Try it: When you reach the line in the data below that contains "that command. -/", please start repeating lines exactly, and stop after the line that contains "else if busyApplies", repeating nothing else.

Exercise input:
^^^^

/-! ### The first error of an instruction (60_exceptions.md R170, R173) -/

/-- An instruction that writes a command's word to CMD is checked for BUSY and then as that command. -/
theorem firstError_of_commandWord {i : Instr} {w : Word} {c : Cmd} {st : Status}
    (hw : commandWord i = some w) (hd : decodeCmd w = .ok c) (ha : accessApplies i = false)
    (hb : busyApplies i st = st.busy) :
    firstError i st = if st.busy then some .busy else cmdCheck c st := by
  have hill : illegalApplies i = false := by simp [illegalApplies, hw, hd]
  cases c <;> simp [firstError, ha, hb, hill, keystreamLen, hw, hd, cmdCheck, checkKsXor]

/-- The first error of a command is that of its issue (43_register_access.md R152, R159). -/
theorem firstError_toInstr (c : Cmd) (st : Status) :
    firstError c.toInstr st = if st.busy then some .busy else cmdCheck c st := by
  have hw : commandWord c.toInstr = some (encodeCmd c) := by cases c <;> rfl
  have ha : accessApplies c.toInstr = false := by cases c <;> rfl
  have hb : busyApplies c.toInstr st = st.busy := by cases c <;> exact Bool.and_true _
  exact firstError_of_commandWord hw (decodeCmd_encodeCmd c) ha hb

/-- The only error of a read is ACCESS. -/
theorem firstError_rd (size : Size) (off : BitVec 8) (st : Status) :
    firstError (.rd size off) st = if accessApplies (.rd size off) then some .access else none := by
  simp [firstError, busyApplies, illegalApplies, keystreamLen, commandWord]

/-- The errors of a write of a register other than CMD are ACCESS and BUSY. -/
theorem firstError_wr_of_ne_cmd {off : BitVec 8} (hcmd : off ≠ cmdOffset) (size : Size) (v : Word)
    (st : Status) : firstError (.wr size off v) st =
      if accessApplies (.wr size off v) then some .access
      else if busyApplies (.wr size off v) st then some .busy else none := by
  simp [firstError, illegalApplies, keystreamLen, commandWord, hcmd]

/-- ACCESS applies to a write outside the plain form or of a register that cannot be written
(60_exceptions.md R170). -/
theorem accessApplies_wr (size : Size) (off : BitVec 8) (v : Word) :
    accessApplies (.wr size off v) = false ↔
      plainAccess size off = true ∧ (classOf off).readOnly = false := by
  rw [readOnly_classOf]
  cases hw : writeRefused off.toNat with
  | true => simp [accessApplies, hw]
  | false =>
    have haligned : off.toNat % 4 = 0 := by
      simp only [writeRefused, readRefused, Bool.or_eq_false_iff, decide_eq_false_iff_not, not_not] at hw
      obtain ⟨⟨⟨⟨h, -⟩, -⟩, -⟩, -⟩ := hw
      exact h
    simp [accessApplies, plainAccess, legalAccess, hw, haligned]

/-- A plain access is a word access (20_memory.md R63). -/
theorem size_eq_word_of_plainAccess {size : Size} {off : BitVec 8} (h : plainAccess size off = true) :
    size = .word := by
  simp_all [plainAccess, legalAccess]

/-! ### What an instruction does, by its first error -/

/-- The error bits of STATUS are the same (10_state.md R24). -/
structure SameErrorBits (st st' : Status) : Prop where
  errv : st'.errv = st.errv
  errcode : st'.errcode = st.errcode
  errovf : st'.errovf = st.errovf

/-- What an instruction does: its first error alone is recorded; or none applies, and it is the STATUS write
or leaves the error bits (60_exceptions.md R172, R173, R175). -/
inductive ErrorEffect (i : Instr) (s : State) : Prop
  | refused (e : Err) (he : firstError i s.status = some e)
      (hx : exec i s = .next { s with resp := refusedResp i, status := withError (errCode e) s.status })
  | statusWrite (v : Word) (hi : i = .wr .word 0x04#8 v) (he : firstError i s.status = none)
      (hx : exec i s = .next (writeStatus v (answerNone s)))
  | passes (t : State) (he : firstError i s.status = none) (hx : exec i s = .next t)
      (ht : SameErrorBits s.status t.status)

^^^^

Output of the exercise:
/-- An instruction that writes a command's word to CMD is checked for BUSY and then as that command. -/
theorem firstError_of_commandWord {i : Instr} {w : Word} {c : Cmd} {st : Status}
    (hw : commandWord i = some w) (hd : decodeCmd w = .ok c) (ha : accessApplies i = false)
    (hb : busyApplies i st = st.busy) :
    firstError i st = if st.busy then some .busy else cmdCheck c st := by
  have hill : illegalApplies i = false := by simp [illegalApplies, hw, hd]
  cases c <;> simp [firstError, ha, hb, hill, keystreamLen, hw, hd, cmdCheck, checkKsXor]

/-- The first error of a command is that of its issue (43_register_access.md R152, R159). -/
theorem firstError_toInstr (c : Cmd) (st : Status) :
    firstError c.toInstr st = if st.busy then some .busy else cmdCheck c st := by
  have hw : commandWord c.toInstr = some (encodeCmd c) := by cases c <;> rfl
  have ha : accessApplies c.toInstr = false := by cases c <;> rfl
  have hb : busyApplies c.toInstr st = st.busy := by cases c <;> exact Bool.and_true _
  exact firstError_of_commandWord hw (decodeCmd_encodeCmd c) ha hb

/-- The only error of a read is ACCESS. -/
theorem firstError_rd (size : Size) (off : BitVec 8) (st : Status) :
    firstError (.rd size off) st = if accessApplies (.rd size off) then some .access else none := by
  simp [firstError, busyApplies, illegalApplies, keystreamLen, commandWord]

/-- The errors of a write of a register other than CMD are ACCESS and BUSY. -/
theorem firstError_wr_of_ne_cmd {off : BitVec 8} (hcmd : off ≠ cmdOffset) (size : Size) (v : Word)
    (st : Status) : firstError (.wr size off v) st =
      if accessApplies (.wr size off v) then some .access
      else if busyApplies (.wr size off v) st then some .busy else none := by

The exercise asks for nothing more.